/-! ### Moving past an instruction -/

@[simp] theorem Coroutine.state_advance (co : Coroutine)  : (co.advance ).state = co.state := rfl
@[simp] theorem Coroutine.prior_advance (co : Coroutine)  : (co.advance ).prior = co.prior := rfl
@[simp] theorem Coroutine.wait_advance (co : Coroutine)  : (co.advance ).wait = co.wait := rfl
@[simp] theorem Coroutine.sup_advance (co : Coroutine)  : (co.advance ).sup = co.sup := rfl
@[simp] theorem Coroutine.fetchAsid_advance (co : Coroutine)  : (co.advance ).fetchAsid = co.fetchAsid := rfl
@[simp] theorem Coroutine.x_advance (co : Coroutine)  : (co.advance ).x = co.x := rfl
@[simp] theorem Coroutine.v_advance (co : Coroutine)  : (co.advance ).v = co.v := rfl
@[simp] theorem Coroutine.m_advance (co : Coroutine)  : (co.advance ).m = co.m := rfl
@[simp] theorem Coroutine.k_advance (co : Coroutine)  : (co.advance ).k = co.k := rfl
@[simp] theorem Coroutine.q_advance (co : Coroutine)  : (co.advance ).q = co.q := rfl
@[simp] theorem Coroutine.topk_advance (co : Coroutine)  : (co.advance ).topk = co.topk := rfl
@[simp] theorem Coroutine.pp_advance (co : Coroutine)  : (co.advance ).pp = co.pp := rfl
@[simp] theorem Coroutine.su_advance (co : Coroutine)  : (co.advance ).su = co.su := rfl
@[simp] theorem Coroutine.mu_advance (co : Coroutine)  : (co.advance ).mu = co.mu := rfl
@[simp] theorem Coroutine.qu_advance (co : Coroutine)  : (co.advance ).qu = co.qu := rfl
@[simp] theorem Coroutine.ku_advance (co : Coroutine)  : (co.advance ).ku = co.ku := rfl
@[simp] theorem Coroutine.inl_advance (co : Coroutine)  : (co.advance ).inl = co.inl := rfl
@[simp] theorem Coroutine.pfx_advance (co : Coroutine)  : (co.advance ).pfx = co.pfx := rfl
@[simp] theorem Coroutine.vl_advance (co : Coroutine)  : (co.advance ).vl = co.vl := rfl
@[simp] theorem Coroutine.vstart_advance (co : Coroutine)  : (co.advance ).vstart = co.vstart := rfl
@[simp] theorem Coroutine.vtype_advance (co : Coroutine)  : (co.advance ).vtype = co.vtype := rfl
@[simp] theorem Coroutine.live_advance (co : Coroutine)  : (co.advance ).live = co.live := rfl
@[simp] theorem Coroutine.dlive_advance (co : Coroutine)  : (co.advance ).dlive = co.dlive := rfl
@[simp] theorem Coroutine.ropecfg_advance (co : Coroutine)  : (co.advance ).ropecfg = co.ropecfg := rfl
@[simp] theorem Coroutine.mshape_advance (co : Coroutine)  : (co.advance ).mshape = co.mshape := rfl
@[simp] theorem Coroutine.quantum_advance (co : Coroutine)  : (co.advance ).quantum = co.quantum := rfl
@[simp] theorem Coroutine.level_advance (co : Coroutine)  : (co.advance ).level = co.level := rfl
@[simp] theorem Coroutine.ceil_advance (co : Coroutine)  : (co.advance ).ceil = co.ceil := rfl
@[simp] theorem Coroutine.fflags_advance (co : Coroutine)  : (co.advance ).fflags = co.fflags := rfl
@[simp] theorem Coroutine.frm_advance (co : Coroutine)  : (co.advance ).frm = co.frm := rfl
@[simp] theorem Coroutine.asid_advance (co : Coroutine)  : (co.advance ).asid = co.asid := rfl
@[simp] theorem Coroutine.asidSel_advance (co : Coroutine)  : (co.advance ).asidSel = co.asidSel := rfl
@[simp] theorem Coroutine.svcsel_advance (co : Coroutine)  : (co.advance ).svcsel = co.svcsel := rfl
@[simp] theorem Coroutine.topkn_advance (co : Coroutine)  : (co.advance ).topkn = co.topkn := rfl
@[simp] theorem Coroutine.rtime_advance (co : Coroutine)  : (co.advance ).rtime = co.rtime := rfl
@[simp] theorem Coroutine.estepEl_advance (co : Coroutine)  : (co.advance ).estepEl = co.estepEl := rfl
@[simp] theorem Coroutine.estepIs_advance (co : Coroutine)  : (co.advance ).estepIs = co.estepIs := rfl
@[simp] theorem Coroutine.epc_advance (co : Coroutine)  : (co.advance ).epc = co.epc := rfl
@[simp] theorem Coroutine.cause_advance (co : Coroutine)  : (co.advance ).cause = co.cause := rfl
@[simp] theorem Coroutine.faddr_advance (co : Coroutine)  : (co.advance ).faddr = co.faddr := rfl
@[simp] theorem Coroutine.finfo_advance (co : Coroutine)  : (co.advance ).finfo = co.finfo := rfl
@[simp] theorem Coroutine.hact_advance (co : Coroutine)  : (co.advance ).hact = co.hact := rfl
@[simp] theorem Coroutine.nobk_advance (co : Coroutine)  : (co.advance ).nobk = co.nobk := rfl
@[simp] theorem Coroutine.trapped_advance (co : Coroutine)  : (co.advance ).trapped = co.trapped := rfl
@[simp] theorem Coroutine.token_advance (co : Coroutine)  : (co.advance ).token = co.token := rfl
@[simp] theorem Coroutine.posx_advance (co : Coroutine)  : (co.advance ).posx = co.posx := rfl
@[simp] theorem Coroutine.vpc_advance (co : Coroutine)  : (co.advance ).vpc = co.vpc := rfl
@[simp] theorem Coroutine.pend_advance (co : Coroutine)  : (co.advance ).pend = co.pend := rfl
@[simp] theorem Coroutine.block_advance (co : Coroutine)  : (co.advance ).block = co.block := rfl
@[simp] theorem Coroutine.resv_advance (co : Coroutine)  : (co.advance ).resv = co.resv := rfl
@[simp] theorem Coroutine.fresh_advance (co : Coroutine)  : (co.advance ).fresh = co.fresh := rfl
@[simp] theorem Coroutine.due_advance (co : Coroutine)  : (co.advance ).due = co.due := rfl
@[simp] theorem Coroutine.again_advance (co : Coroutine)  : (co.advance ).again = co.again := rfl
@[simp] theorem Coroutine.evicted_advance (co : Coroutine)  : (co.advance ).evicted = co.evicted := rfl
@[simp] theorem Coroutine.left_advance (co : Coroutine)  : (co.advance ).left = co.left := rfl
@[simp] theorem Coroutine.recWord_advance (co : Coroutine)  : (co.advance ).recWord = co.recWord := rfl
@[simp] theorem Coroutine.remote_advance (co : Coroutine)  : (co.advance ).remote = co.remote := rfl
@[simp] theorem Coroutine.lid_advance (co : Coroutine)  : (co.advance ).lid = co.lid := rfl
@[simp] theorem Coroutine.gid_advance (co : Coroutine)  : (co.advance ).gid = co.gid := rfl
@[simp] theorem Coroutine.gsize_advance (co : Coroutine)  : (co.advance ).gsize = co.gsize := rfl
@[simp] theorem Coroutine.grank_advance (co : Coroutine)  : (co.advance ).grank = co.grank := rfl
@[simp] theorem Coroutine.gang_advance (co : Coroutine)  : (co.advance ).gang = co.gang := rfl
@[simp] theorem Coroutine.tbase_advance (co : Coroutine)  : (co.advance ).tbase = co.tbase := rfl
@[simp] theorem Coroutine.tcount_advance (co : Coroutine)  : (co.advance ).tcount = co.tcount := rfl
@[simp] theorem Coroutine.abase_advance (co : Coroutine)  : (co.advance ).abase = co.abase := rfl
@[simp] theorem Coroutine.acount_advance (co : Coroutine)  : (co.advance ).acount = co.acount := rfl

**Problem statement**
When you reach the line that holds "co.tcount := rfl", please copy it and every line after it through the end of the listing, exactly and with no other lines.

**Exercise response**
@[simp] theorem Coroutine.tcount_advance (co : Coroutine)  : (co.advance ).tcount = co.tcount := rfl
@[simp] theorem Coroutine.abase_advance (co : Coroutine)  : (co.advance ).abase = co.abase := rfl
@[simp] theorem Coroutine.acount_advance (co : Coroutine)  : (co.advance ).acount = co.acount := rfl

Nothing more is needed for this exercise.